Although I originally learned to weld over 30 years ago in college when my team was building a Mini-Baja race car, I never did anything with it as one of the other team members picked it up faster than me and ended up doing all the welding. Welding has changed a great deal since then, so it’s time to relearn anyway. To that end I designed a swing set for my daughters, which I’m building with the same techniques I’ll use to build the Formula 1000 car, including the TIG welder, plasma cutter, tubing bender, and chassis jig table.

Swingset Resonant Frequency

Initial build's fundamental resonant frequency

When I got the initial structure built I found it had a large side-to-side resonant frequency that I measured at 2.50 Hertz. It needed to be stiffened up.
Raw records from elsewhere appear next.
-- ==== Sys2Proof/Machine/Assembler.lean ====
section
/-! DEFINITION. The Frame Assembler: FA.CHUNK (spec/42_assembler.md R76 to R87). It returns nothing and never fails as an
operation; a bad frame gives a `FrameError` event and the operation goes on (R76, spec/60_exceptions.md R94). It neither
reads nor writes `crc` (spec/10_state.md R16). -/

namespace Sys2Proof.Machine

/-- `PROCESS(framed)` (R78): an empty stretch is skipped, a failing one gives an event, one that decodes to the empty
payload gives none (R79), any other emits its payload. -/
def process (framed : List Byte) (s : State) : State :=
  if framed.length = 0 then s
  else
    match cobsDecode framed with
    | .err cause => s.reportError (.malformed cause)
    | .ok p => if p.length = 0 then s else s.emit (.payload p)

/-- The `while` loop of R77: as long as `tail` holds a delimiter, take the bytes before the first one off its front, with
the delimiter, and process them. `rounds` bounds the loop (R80: at most the number of delimiters in `tail`). -/
def extractLoop : Nat → State → State
  | 0, s => s
  | rounds + 1, s =>
    match findByte delim s.tail with
    | none => s
    | some i =>
      extractLoop rounds (process (s.tail.take i) (s.setTail (s.tail.drop (i + 1))))

/-- FA.CHUNK with TAIL_MAX = `none` (R77): append the chunk, then extract every complete stretch. -/
def chunkUnbounded (chunk : List Byte) (s : State) : State :=
  let appended := s.setTail (s.tail ++ chunk)
  extractLoop (countByte delim appended.tail) appended

/-- `FEED_N(b)` (R83): one byte of the stream with TAIL_MAX = N. -/
def feedBounded (n : Nat) (b : Byte) (s : State) : State :=
  if b = delim then
    if s.drop then s.setDrop false
    else process s.tail (s.setTail [])
  else if s.drop then s
  else if s.tail.length = n then ((s.setTail []).setDrop true).reportError .frameTooLong
  else s.setTail (s.tail ++ [b])

/-- FA.CHUNK with TAIL_MAX = N (R83): `FEED_N` on each byte in index order. -/
def chunkBounded (n : Nat) (chunk : List Byte) (s : State) : State :=
  chunk.foldl (fun t b => feedBounded n b t) s

/-- What FA.CHUNK does to `tail`, `drop` and `out`, by the instance's TAIL_MAX (R77, R83). -/
def assemble (chunk : List Byte) (s : State) : State :=
  match s.config.tailMax with
  | none => chunkUnbounded chunk s
  | some n => chunkBounded n chunk s

/-- FA.CHUNK s (R77, R83). -/
def execFaChunk (chunk : List Byte) (s : State) : Host.Outcome State Fault Refusal :=
  .next ((assemble chunk s).returns none)

end Sys2Proof.Machine
end

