/-- With TAIL_MAX = `none`, after any program from reset the state of the Frame Assembler is a function of the concatenation
of the FA.CHUNK operands alone (derived in spec/42_assembler.md section 5). -/
def Obligations.AssemblerStateIsAFunctionOfTheStream : Prop :=
  ∀ (is : List Instr) (s : State), s.config.tailMax = none → ∃ t,
    execAll is s.resetEvent = .next t ∧
    t.tail = (cutAtDelims (is.flatMap fedBytes)).2 ∧ t.drop = false ∧
    t.out = (cutAtDelims (is.flatMap fedBytes)).1.flatMap stretchEvents ∧
    (∀ c, Event.frameError c ∈ t.out → c = .malformed .overrun)

/-- The Frame Assembler never emits an empty payload: the frame of the empty payload gives no event (spec/42_assembler.md
section 2). -/
def Obligations.EmptyPayloadGivesNoEvent : Prop :=
  ∀ s : State, s.tail = [] → s.drop = false → s.config.wf = true →
    exec (.faChunk (cobsEncode [])) s = .next { s with result := none } ∧
    exec (.faChunk [0x00#8, 0x01#8, 0x00#8]) s = .next { s with result := none }

/-- Acceptance of a frame does not depend on the checksum: FA.CHUNK does the same whatever `crc` is
(spec/42_assembler.md section 5; spec/90_conflicts.md C7). -/
def Obligations.AssemblerIgnoresTheChecksum : Prop :=
  ∀ (chunk : List Byte) (s : State) (v : Word), ∃ t,
    exec (.faChunk chunk) s = .next t ∧ exec (.faChunk chunk) { s with crc := v } = .next { t with crc := v }

/-! ### The whole machine -/

/-- Every operation may be issued in every state and completes (spec/60_exceptions.md section 4;
spec/70_reset_and_hazards.md sections 1 and 4). -/
def Obligations.EveryOperationCompletes : Prop :=
  ∀ (i : Instr) (s : State), ∃ t, exec i s = .next t ∧ t.beats = s.beats

/-- Operations of different units commute: the same final state and the same results in either order (derived in
spec/10_state.md section 6). The model's own `result` field holds the last result only, so the two final states are
compared without it and the results operation by operation (notes/assumptions/4.md). -/
def Obligations.UnitsCommute : Prop :=
  ∀ (i j : Instr) (s : State),
    (isChecksumOp i ≠ isChecksumOp j ∨ isAssemblerOp i ≠ isAssemblerOp j) →
    ∃ a b t u, exec i s = .next a ∧ exec j a = .next b ∧ exec j s = .next t ∧ exec i t = .next u ∧
      { b with result := none } = { u with result := none } ∧ a.result = u.result ∧ b.result = t.result

/-- The log `out` is append-only: FA.CHUNK appends at its end, no other operation writes it, reset empties it; no payload in
it is empty (spec/10_state.md section 5). -/
def Obligations.OutputLogIsAppendOnly : Prop :=
  (∀ (i : Instr) (s : State), ∃ t es, exec i s = .next t ∧ t.out = s.out ++ es ∧
    (∀ p, Event.payload p ∈ es → p ≠ []) ∧ (isAssemblerOp i = false → es = [])) ∧
  (∀ s : State, s.resetEvent.out = [])

/-- No step changes the parameters of the instance (spec/10_state.md section 7). -/
def Obligations.ParametersNeverChange : Prop :=
  ∀ s t : State, step s = .next t → t.config = s.config
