-- ==== Sys2Proof/Laws/State.lean ====
section
/-! SUPPORT. One lemma per field per update of State, each true by rfl, so that no later proof unfolds a record update. -/

namespace Sys2Proof.Laws

open Sys2Proof.Machine

@[simp] theorem setCrc_config (v : Word) (s : State) : (s.setCrc v).config = s.config := rfl
@[simp] theorem setCrc_crc (v : Word) (s : State) : (s.setCrc v).crc = v := rfl
@[simp] theorem setCrc_tail (v : Word) (s : State) : (s.setCrc v).tail = s.tail := rfl
@[simp] theorem setCrc_drop (v : Word) (s : State) : (s.setCrc v).drop = s.drop := rfl
@[simp] theorem setCrc_out (v : Word) (s : State) : (s.setCrc v).out = s.out := rfl
@[simp] theorem setCrc_beats (v : Word) (s : State) : (s.setCrc v).beats = s.beats := rfl
@[simp] theorem setCrc_result (v : Word) (s : State) : (s.setCrc v).result = s.result := rfl

@[simp] theorem setTail_config (v : List Byte) (s : State) : (s.setTail v).config = s.config := rfl
@[simp] theorem setTail_crc (v : List Byte) (s : State) : (s.setTail v).crc = s.crc := rfl
@[simp] theorem setTail_tail (v : List Byte) (s : State) : (s.setTail v).tail = v := rfl
@[simp] theorem setTail_drop (v : List Byte) (s : State) : (s.setTail v).drop = s.drop := rfl
@[simp] theorem setTail_out (v : List Byte) (s : State) : (s.setTail v).out = s.out := rfl
@[simp] theorem setTail_beats (v : List Byte) (s : State) : (s.setTail v).beats = s.beats := rfl
@[simp] theorem setTail_result (v : List Byte) (s : State) : (s.setTail v).result = s.result := rfl

@[simp] theorem setDrop_config (v : Bool) (s : State) : (s.setDrop v).config = s.config := rfl
@[simp] theorem setDrop_crc (v : Bool) (s : State) : (s.setDrop v).crc = s.crc := rfl
@[simp] theorem setDrop_tail (v : Bool) (s : State) : (s.setDrop v).tail = s.tail := rfl
@[simp] theorem setDrop_drop (v : Bool) (s : State) : (s.setDrop v).drop = v := rfl
@[simp] theorem setDrop_out (v : Bool) (s : State) : (s.setDrop v).out = s.out := rfl
@[simp] theorem setDrop_beats (v : Bool) (s : State) : (s.setDrop v).beats = s.beats := rfl
@[simp] theorem setDrop_result (v : Bool) (s : State) : (s.setDrop v).result = s.result := rfl

@[simp] theorem emit_config (e : Event) (s : State) : (s.emit e).config = s.config := rfl
@[simp] theorem emit_crc (e : Event) (s : State) : (s.emit e).crc = s.crc := rfl
@[simp] theorem emit_tail (e : Event) (s : State) : (s.emit e).tail = s.tail := rfl
@[simp] theorem emit_drop (e : Event) (s : State) : (s.emit e).drop = s.drop := rfl
@[simp] theorem emit_out (e : Event) (s : State) : (s.emit e).out = s.out ++ [e] := rfl
@[simp] theorem emit_beats (e : Event) (s : State) : (s.emit e).beats = s.beats := rfl
@[simp] theorem emit_result (e : Event) (s : State) : (s.emit e).result = s.result := rfl

@[simp] theorem returns_config (r : Option Result) (s : State) : (s.returns r).config = s.config := rfl
@[simp] theorem returns_crc (r : Option Result) (s : State) : (s.returns r).crc = s.crc := rfl
@[simp] theorem returns_tail (r : Option Result) (s : State) : (s.returns r).tail = s.tail := rfl
@[simp] theorem returns_drop (r : Option Result) (s : State) : (s.returns r).drop = s.drop := rfl
@[simp] theorem returns_out (r : Option Result) (s : State) : (s.returns r).out = s.out := rfl
@[simp] theorem returns_beats (r : Option Result) (s : State) : (s.returns r).beats = s.beats := rfl
@[simp] theorem returns_result (r : Option Result) (s : State) : (s.returns r).result = r := rfl

@[simp] theorem setBeats_config (ws : List Word) (s : State) : (s.setBeats ws).config = s.config := rfl
@[simp] theorem setBeats_crc (ws : List Word) (s : State) : (s.setBeats ws).crc = s.crc := rfl
@[simp] theorem setBeats_tail (ws : List Word) (s : State) : (s.setBeats ws).tail = s.tail := rfl
@[simp] theorem setBeats_drop (ws : List Word) (s : State) : (s.setBeats ws).drop = s.drop := rfl
@[simp] theorem setBeats_out (ws : List Word) (s : State) : (s.setBeats ws).out = s.out := rfl
@[simp] theorem setBeats_beats (ws : List Word) (s : State) : (s.setBeats ws).beats = ws := rfl
@[simp] theorem setBeats_result (ws : List Word) (s : State) : (s.setBeats ws).result = s.result := rfl

@[simp] theorem reportError_config (code : ErrorCode) (s : State) : (s.reportError code).config = s.config := rfl
@[simp] theorem reportError_crc (code : ErrorCode) (s : State) : (s.reportError code).crc = s.crc := rfl
@[simp] theorem reportError_tail (code : ErrorCode) (s : State) : (s.reportError code).tail = s.tail := rfl
@[simp] theorem reportError_drop (code : ErrorCode) (s : State) : (s.reportError code).drop = s.drop := rfl
@[simp] theorem reportError_out (code : ErrorCode) (s : State) : (s.reportError code).out = s.out ++ [.frameError code] := rfl
@[simp] theorem reportError_beats (code : ErrorCode) (s : State) : (s.reportError code).beats = s.beats := rfl
@[simp] theorem reportError_result (code : ErrorCode) (s : State) : (s.reportError code).result = s.result := rfl

@[simp] theorem present_config (ws : List Word) (s : State) : (s.present ws).config = s.config := rfl
@[simp] theorem present_crc (ws : List Word) (s : State) : (s.present ws).crc = s.crc := rfl
@[simp] theorem present_tail (ws : List Word) (s : State) : (s.present ws).tail = s.tail := rfl
@[simp] theorem present_drop (ws : List Word) (s : State) : (s.present ws).drop = s.drop := rfl
@[simp] theorem present_out (ws : List Word) (s : State) : (s.present ws).out = s.out := rfl
@[simp] theorem present_beats (ws : List Word) (s : State) : (s.present ws).beats = s.beats ++ ws := rfl
@[simp] theorem present_result (ws : List Word) (s : State) : (s.present ws).result = s.result := rfl

@[simp] theorem resetEvent_config (s : State) : s.resetEvent.config = s.config := rfl
@[simp] theorem resetEvent_crc (s : State) : s.resetEvent.crc = s.config.crcInit := rfl
@[simp] theorem resetEvent_tail (s : State) : s.resetEvent.tail = [] := rfl
@[simp] theorem resetEvent_drop (s : State) : s.resetEvent.drop = false := rfl
@[simp] theorem resetEvent_out (s : State) : s.resetEvent.out = [] := rfl
@[simp] theorem resetEvent_beats (s : State) : s.resetEvent.beats = [] := rfl
@[simp] theorem resetEvent_result (s : State) : s.resetEvent.result = none := rfl

end Sys2Proof.Laws
end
Rather than take a guess at how to fix it, with the possibility of several iterations, I decided to do what I should have done in the first place and perform a proper finite-element analysis.

I was pleased to find that the initial FEA results matched reality well, giving a predicted first oscillation mode frequency of 2.72 Hertz.

Then it was a simple matter of trying out a few modified designs and finding one that was functional, cheap, easy to build, and looked good. I tried several forms of bracing but settled on simply adding a slide to one side.

Revised design

Addition of a slide increases natural frequency to 11.2 Hertz

A more elaborate version of the slide had been present in my initial design but had been discarded when I found out how slow I am at welding. The new design’s resonant frequency increased to 11.2 Hz, an increase of over 300%. Indeed, where the frame without the slide felt quite wobbly, with the slide it feels very rigid.

Learning to weld has been… interesting. Although I did find the appropriate pedal control for the TIG welder on Ebay in China, it turns out the pedal doesn’t work the same way as it does on an American-made welder. On a Lincoln TIG welder, for example, you use the front-panel controls to set both the minimum and maximum power and then the pedal moves within that range. On my Chinese welder, the current settings on the front panel are disabled by connecting the pedal and the pedal control range is always from zero to 200 Amps. Maybe this works OK for welding structural steel, but it’s not so wonderful for welding Coke cans. Or race car chassis, for that matter.

Welder Settings

TIG welder settings for 1.2 mm mild steel tubing

So I had to take a step back, disconnect the pedal control, and through trial and error find a way to adapt the Chinese welder to my task. I spent some time poking around the Internet and learned a lot from this a most excellent thread on Race-Dezert.com, authored by one of the Gods of Fabrication. Based on some tips I gleaned from this thread, I switched to the smallest electrode (1 mm) and the smallest filler rod (1.6 mm) that I have. I turned the pulse rate way up to approximately the max of 300 Hertz, although it’s hard to say since there’s no readout, adjusted the pulse duty cycle to 50% and the “basic” current to 50%. At the higher pulse rate the digital readout gives an approximation of the average current instead of continuously changing semi-random numbers within the range like you see at the lower rates. When I nudged this averaged reading up from 60 to 65 Amps, things finally came together.

A weld!

Finally, a proper weld!

I also bought a pair of cheap, strong reading glasses that I can wear under my welding helmet, and once I could see the process close-up and sharp I could make real welds! It turns out that the hot zone isn’t inherently fuzzy, it’s my eyes.